What you will do >>
Wherever "reads" appears in a line of the records below, count that line, and report only the number.

----- Records for this exercise

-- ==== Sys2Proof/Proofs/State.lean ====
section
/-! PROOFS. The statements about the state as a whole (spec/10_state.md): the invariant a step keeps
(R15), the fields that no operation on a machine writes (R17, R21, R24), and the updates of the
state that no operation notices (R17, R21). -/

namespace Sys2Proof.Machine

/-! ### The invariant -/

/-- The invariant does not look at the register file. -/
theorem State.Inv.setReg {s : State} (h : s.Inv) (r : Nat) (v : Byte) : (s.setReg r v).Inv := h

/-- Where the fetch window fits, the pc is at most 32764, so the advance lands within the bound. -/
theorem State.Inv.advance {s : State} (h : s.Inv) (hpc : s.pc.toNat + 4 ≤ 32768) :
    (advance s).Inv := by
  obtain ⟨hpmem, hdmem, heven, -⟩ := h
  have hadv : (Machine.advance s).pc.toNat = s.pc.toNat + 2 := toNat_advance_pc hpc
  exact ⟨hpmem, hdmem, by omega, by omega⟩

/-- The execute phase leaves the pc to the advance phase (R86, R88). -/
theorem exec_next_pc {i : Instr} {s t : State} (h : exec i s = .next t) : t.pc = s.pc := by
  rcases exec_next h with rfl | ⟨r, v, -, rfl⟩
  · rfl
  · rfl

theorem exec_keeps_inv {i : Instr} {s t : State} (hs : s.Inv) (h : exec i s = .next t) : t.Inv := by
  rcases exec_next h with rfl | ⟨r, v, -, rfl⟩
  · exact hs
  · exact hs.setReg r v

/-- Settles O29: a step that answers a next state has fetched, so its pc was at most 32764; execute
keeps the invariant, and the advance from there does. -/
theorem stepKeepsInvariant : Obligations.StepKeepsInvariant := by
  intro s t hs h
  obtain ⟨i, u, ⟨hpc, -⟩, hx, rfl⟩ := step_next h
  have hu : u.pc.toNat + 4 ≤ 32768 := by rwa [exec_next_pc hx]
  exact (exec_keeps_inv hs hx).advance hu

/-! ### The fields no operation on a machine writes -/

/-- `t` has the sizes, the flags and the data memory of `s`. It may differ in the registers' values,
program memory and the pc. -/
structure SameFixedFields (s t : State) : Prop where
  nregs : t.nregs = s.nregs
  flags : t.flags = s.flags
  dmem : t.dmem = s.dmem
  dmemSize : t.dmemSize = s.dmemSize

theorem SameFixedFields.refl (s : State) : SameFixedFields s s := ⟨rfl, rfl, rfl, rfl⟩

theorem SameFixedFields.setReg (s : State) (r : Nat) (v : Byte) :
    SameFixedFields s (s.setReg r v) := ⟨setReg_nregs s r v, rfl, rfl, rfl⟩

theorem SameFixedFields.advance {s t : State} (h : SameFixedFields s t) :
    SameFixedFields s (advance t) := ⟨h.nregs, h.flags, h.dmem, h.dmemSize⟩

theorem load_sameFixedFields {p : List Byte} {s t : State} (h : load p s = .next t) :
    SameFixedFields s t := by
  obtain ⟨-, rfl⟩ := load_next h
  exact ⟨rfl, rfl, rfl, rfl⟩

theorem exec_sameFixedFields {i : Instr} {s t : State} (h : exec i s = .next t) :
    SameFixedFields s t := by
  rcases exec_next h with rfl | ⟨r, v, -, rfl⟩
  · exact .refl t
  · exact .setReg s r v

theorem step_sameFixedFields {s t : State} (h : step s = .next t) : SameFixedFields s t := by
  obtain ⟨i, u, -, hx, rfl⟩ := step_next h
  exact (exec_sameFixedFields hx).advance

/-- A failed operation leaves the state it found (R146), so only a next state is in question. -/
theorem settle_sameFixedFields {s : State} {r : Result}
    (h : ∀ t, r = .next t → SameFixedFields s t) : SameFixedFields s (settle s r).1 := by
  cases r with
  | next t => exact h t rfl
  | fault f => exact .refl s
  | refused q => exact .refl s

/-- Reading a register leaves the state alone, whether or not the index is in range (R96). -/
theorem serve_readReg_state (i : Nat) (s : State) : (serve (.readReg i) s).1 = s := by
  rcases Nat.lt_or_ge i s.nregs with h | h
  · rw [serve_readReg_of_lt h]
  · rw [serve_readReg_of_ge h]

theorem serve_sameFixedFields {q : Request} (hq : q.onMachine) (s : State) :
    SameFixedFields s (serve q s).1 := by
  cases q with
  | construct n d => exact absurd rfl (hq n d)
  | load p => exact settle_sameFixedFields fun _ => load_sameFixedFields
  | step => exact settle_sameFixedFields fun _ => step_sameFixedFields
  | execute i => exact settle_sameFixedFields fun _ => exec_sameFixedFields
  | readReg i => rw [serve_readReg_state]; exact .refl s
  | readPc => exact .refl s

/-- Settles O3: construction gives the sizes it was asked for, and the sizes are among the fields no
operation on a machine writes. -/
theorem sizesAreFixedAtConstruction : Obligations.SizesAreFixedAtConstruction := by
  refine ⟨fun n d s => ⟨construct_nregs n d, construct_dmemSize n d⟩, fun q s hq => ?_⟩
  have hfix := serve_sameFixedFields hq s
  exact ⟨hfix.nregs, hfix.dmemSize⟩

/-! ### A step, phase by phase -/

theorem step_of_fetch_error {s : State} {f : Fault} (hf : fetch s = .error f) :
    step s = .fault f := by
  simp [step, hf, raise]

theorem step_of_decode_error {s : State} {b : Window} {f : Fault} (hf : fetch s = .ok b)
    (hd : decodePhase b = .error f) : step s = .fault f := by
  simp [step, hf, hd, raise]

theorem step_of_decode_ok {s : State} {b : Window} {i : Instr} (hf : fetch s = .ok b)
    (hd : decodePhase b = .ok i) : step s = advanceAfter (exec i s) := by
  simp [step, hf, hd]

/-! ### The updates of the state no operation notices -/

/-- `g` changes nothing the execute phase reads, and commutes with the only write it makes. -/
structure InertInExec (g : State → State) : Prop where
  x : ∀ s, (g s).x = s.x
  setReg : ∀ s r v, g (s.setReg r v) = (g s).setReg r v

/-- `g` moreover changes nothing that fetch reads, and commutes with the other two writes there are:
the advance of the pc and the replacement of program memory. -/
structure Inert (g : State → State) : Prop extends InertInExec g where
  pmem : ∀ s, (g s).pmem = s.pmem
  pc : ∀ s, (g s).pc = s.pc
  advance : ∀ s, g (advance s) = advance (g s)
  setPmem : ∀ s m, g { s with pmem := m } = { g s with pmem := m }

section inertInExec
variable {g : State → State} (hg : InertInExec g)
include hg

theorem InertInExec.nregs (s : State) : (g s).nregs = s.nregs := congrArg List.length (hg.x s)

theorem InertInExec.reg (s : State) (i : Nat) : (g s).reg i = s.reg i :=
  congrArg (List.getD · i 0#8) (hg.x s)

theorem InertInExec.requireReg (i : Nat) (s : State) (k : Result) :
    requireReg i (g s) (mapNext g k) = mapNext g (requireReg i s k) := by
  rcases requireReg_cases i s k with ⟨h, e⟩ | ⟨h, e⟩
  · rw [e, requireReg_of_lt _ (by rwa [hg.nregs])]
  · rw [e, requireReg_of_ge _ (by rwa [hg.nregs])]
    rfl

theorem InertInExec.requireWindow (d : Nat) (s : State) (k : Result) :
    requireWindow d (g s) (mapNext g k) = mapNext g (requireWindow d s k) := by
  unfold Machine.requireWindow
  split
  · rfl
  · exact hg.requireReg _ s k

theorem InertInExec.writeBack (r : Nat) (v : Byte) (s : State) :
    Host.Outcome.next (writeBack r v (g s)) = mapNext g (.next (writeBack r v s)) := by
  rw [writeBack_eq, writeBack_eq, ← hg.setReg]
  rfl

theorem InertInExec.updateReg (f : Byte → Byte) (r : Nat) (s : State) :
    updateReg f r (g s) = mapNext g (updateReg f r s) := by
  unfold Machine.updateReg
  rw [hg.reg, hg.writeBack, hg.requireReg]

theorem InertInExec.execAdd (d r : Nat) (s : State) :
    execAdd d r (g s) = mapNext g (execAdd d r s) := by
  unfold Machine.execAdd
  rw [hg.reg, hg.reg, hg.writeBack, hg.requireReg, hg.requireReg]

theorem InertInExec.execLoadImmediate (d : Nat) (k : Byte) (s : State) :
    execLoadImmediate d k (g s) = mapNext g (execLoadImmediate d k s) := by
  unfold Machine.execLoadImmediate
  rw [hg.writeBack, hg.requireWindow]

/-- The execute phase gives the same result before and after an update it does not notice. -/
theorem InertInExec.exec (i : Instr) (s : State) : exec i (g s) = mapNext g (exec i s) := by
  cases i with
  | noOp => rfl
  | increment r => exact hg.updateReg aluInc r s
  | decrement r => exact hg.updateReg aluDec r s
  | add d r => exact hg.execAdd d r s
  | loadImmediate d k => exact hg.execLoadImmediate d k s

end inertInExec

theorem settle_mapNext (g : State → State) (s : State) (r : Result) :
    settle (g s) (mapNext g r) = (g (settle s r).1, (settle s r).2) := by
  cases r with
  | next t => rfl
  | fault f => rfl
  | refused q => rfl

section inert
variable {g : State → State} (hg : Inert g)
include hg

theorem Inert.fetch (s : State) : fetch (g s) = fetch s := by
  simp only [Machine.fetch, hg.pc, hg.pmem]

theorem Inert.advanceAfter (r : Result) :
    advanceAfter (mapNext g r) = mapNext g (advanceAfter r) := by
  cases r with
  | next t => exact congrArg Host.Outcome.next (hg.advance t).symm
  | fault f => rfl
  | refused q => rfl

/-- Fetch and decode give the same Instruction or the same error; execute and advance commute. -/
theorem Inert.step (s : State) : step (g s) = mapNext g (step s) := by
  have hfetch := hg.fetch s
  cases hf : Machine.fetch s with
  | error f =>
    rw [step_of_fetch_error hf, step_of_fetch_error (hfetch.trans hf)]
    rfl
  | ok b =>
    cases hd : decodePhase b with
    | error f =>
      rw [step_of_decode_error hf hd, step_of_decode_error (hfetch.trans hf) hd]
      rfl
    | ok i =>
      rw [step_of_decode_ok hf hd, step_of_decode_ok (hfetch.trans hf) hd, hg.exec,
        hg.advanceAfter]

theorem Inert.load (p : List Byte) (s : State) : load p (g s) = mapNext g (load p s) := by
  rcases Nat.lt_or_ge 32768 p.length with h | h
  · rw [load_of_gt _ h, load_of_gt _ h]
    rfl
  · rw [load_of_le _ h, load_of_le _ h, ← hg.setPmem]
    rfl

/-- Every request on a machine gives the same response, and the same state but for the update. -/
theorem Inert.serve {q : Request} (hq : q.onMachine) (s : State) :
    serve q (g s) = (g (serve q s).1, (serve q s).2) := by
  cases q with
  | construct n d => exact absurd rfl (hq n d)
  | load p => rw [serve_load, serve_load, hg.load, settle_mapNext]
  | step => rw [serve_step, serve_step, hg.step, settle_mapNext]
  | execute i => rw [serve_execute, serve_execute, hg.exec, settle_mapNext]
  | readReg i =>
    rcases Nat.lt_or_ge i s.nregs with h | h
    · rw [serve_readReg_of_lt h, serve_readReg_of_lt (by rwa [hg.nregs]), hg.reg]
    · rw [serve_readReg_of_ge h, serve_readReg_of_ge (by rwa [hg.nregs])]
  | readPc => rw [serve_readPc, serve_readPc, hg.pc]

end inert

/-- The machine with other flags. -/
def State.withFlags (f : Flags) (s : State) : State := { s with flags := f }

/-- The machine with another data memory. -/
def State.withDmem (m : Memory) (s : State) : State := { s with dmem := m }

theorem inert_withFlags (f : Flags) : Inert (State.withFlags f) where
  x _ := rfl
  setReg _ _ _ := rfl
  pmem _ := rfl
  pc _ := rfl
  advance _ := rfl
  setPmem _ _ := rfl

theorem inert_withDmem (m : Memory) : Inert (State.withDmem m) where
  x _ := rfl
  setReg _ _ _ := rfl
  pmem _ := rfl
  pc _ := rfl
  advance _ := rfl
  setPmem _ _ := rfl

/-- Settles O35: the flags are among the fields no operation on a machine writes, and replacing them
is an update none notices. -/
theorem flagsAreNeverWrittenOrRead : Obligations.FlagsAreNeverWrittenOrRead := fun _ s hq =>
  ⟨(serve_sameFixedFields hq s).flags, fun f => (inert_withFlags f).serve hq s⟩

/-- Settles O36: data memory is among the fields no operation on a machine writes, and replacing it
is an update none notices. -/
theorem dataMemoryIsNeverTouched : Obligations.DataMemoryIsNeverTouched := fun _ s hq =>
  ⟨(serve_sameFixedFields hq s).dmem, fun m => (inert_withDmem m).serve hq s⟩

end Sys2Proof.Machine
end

----------
----- Records for this exercise

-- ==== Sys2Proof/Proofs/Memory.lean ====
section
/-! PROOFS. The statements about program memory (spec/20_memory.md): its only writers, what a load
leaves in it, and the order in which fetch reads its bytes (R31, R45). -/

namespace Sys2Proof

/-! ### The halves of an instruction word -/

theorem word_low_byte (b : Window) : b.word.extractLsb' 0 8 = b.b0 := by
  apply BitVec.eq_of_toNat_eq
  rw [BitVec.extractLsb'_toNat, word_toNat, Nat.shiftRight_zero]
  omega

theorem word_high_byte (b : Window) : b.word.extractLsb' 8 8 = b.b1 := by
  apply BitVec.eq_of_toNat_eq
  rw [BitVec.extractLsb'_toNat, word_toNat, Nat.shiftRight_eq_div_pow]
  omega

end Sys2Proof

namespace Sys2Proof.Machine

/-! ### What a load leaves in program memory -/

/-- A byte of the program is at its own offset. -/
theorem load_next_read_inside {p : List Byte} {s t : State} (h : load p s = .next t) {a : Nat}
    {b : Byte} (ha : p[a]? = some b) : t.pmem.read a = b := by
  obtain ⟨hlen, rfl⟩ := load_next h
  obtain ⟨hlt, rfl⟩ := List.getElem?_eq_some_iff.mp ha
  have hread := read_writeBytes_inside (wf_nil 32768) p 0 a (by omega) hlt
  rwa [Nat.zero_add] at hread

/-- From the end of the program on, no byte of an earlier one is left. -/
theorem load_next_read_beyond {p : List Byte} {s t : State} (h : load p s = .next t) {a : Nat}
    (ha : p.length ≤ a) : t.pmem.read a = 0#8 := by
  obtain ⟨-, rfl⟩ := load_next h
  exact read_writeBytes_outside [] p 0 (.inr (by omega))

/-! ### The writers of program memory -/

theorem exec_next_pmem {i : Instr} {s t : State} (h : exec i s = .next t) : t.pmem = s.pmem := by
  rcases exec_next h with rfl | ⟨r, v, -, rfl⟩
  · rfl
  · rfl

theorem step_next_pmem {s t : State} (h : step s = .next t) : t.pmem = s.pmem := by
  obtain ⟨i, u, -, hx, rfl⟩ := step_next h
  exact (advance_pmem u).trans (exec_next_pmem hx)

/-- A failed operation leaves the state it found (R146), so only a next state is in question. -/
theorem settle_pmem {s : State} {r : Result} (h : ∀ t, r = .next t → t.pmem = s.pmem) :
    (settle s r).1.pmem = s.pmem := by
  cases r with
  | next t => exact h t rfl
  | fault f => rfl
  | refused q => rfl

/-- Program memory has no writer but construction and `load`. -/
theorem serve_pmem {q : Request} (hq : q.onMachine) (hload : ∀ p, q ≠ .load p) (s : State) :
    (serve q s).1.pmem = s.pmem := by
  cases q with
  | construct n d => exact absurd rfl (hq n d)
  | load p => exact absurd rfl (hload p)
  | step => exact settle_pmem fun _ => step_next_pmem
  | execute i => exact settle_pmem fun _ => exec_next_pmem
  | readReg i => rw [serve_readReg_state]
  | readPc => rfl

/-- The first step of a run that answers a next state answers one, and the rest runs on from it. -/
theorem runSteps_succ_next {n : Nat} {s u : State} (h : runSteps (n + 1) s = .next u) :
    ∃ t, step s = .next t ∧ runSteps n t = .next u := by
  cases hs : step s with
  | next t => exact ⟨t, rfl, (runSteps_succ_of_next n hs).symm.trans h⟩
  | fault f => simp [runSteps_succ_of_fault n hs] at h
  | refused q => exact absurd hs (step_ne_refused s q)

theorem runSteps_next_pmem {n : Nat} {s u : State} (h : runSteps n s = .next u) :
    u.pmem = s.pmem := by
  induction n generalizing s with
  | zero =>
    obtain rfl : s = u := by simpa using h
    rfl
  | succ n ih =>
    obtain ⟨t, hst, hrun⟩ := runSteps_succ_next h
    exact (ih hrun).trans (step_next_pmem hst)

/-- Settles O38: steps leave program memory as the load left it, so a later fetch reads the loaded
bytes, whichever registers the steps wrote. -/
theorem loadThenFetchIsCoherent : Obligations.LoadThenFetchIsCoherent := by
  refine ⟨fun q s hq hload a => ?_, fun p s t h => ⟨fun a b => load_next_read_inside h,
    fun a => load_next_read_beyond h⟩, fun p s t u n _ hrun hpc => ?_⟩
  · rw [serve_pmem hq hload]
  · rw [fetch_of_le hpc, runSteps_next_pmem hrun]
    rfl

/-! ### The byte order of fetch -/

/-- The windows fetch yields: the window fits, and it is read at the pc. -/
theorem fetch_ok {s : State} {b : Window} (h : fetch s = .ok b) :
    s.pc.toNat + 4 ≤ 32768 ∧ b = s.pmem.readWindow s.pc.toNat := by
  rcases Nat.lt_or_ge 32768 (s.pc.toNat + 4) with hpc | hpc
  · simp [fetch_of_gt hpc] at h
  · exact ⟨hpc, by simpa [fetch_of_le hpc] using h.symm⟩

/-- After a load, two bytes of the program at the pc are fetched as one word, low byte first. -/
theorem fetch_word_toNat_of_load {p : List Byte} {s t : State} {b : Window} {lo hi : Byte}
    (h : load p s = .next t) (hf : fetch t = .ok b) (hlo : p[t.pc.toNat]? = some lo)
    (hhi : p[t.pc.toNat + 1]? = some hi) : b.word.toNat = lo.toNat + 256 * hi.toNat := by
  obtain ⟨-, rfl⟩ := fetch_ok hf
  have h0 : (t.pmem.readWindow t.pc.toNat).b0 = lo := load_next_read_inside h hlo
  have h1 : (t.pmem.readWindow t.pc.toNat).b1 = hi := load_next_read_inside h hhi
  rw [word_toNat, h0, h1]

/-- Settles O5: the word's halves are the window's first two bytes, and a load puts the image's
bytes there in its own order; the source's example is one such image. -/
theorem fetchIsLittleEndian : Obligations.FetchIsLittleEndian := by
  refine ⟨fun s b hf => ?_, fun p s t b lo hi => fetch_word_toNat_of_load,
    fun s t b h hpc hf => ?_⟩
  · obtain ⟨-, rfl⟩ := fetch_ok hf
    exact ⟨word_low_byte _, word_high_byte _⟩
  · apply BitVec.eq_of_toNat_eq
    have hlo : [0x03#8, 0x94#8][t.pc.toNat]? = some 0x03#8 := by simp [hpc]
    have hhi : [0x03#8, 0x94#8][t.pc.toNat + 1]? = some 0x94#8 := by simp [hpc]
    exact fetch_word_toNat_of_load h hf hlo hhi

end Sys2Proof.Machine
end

----------

Task answer >>
4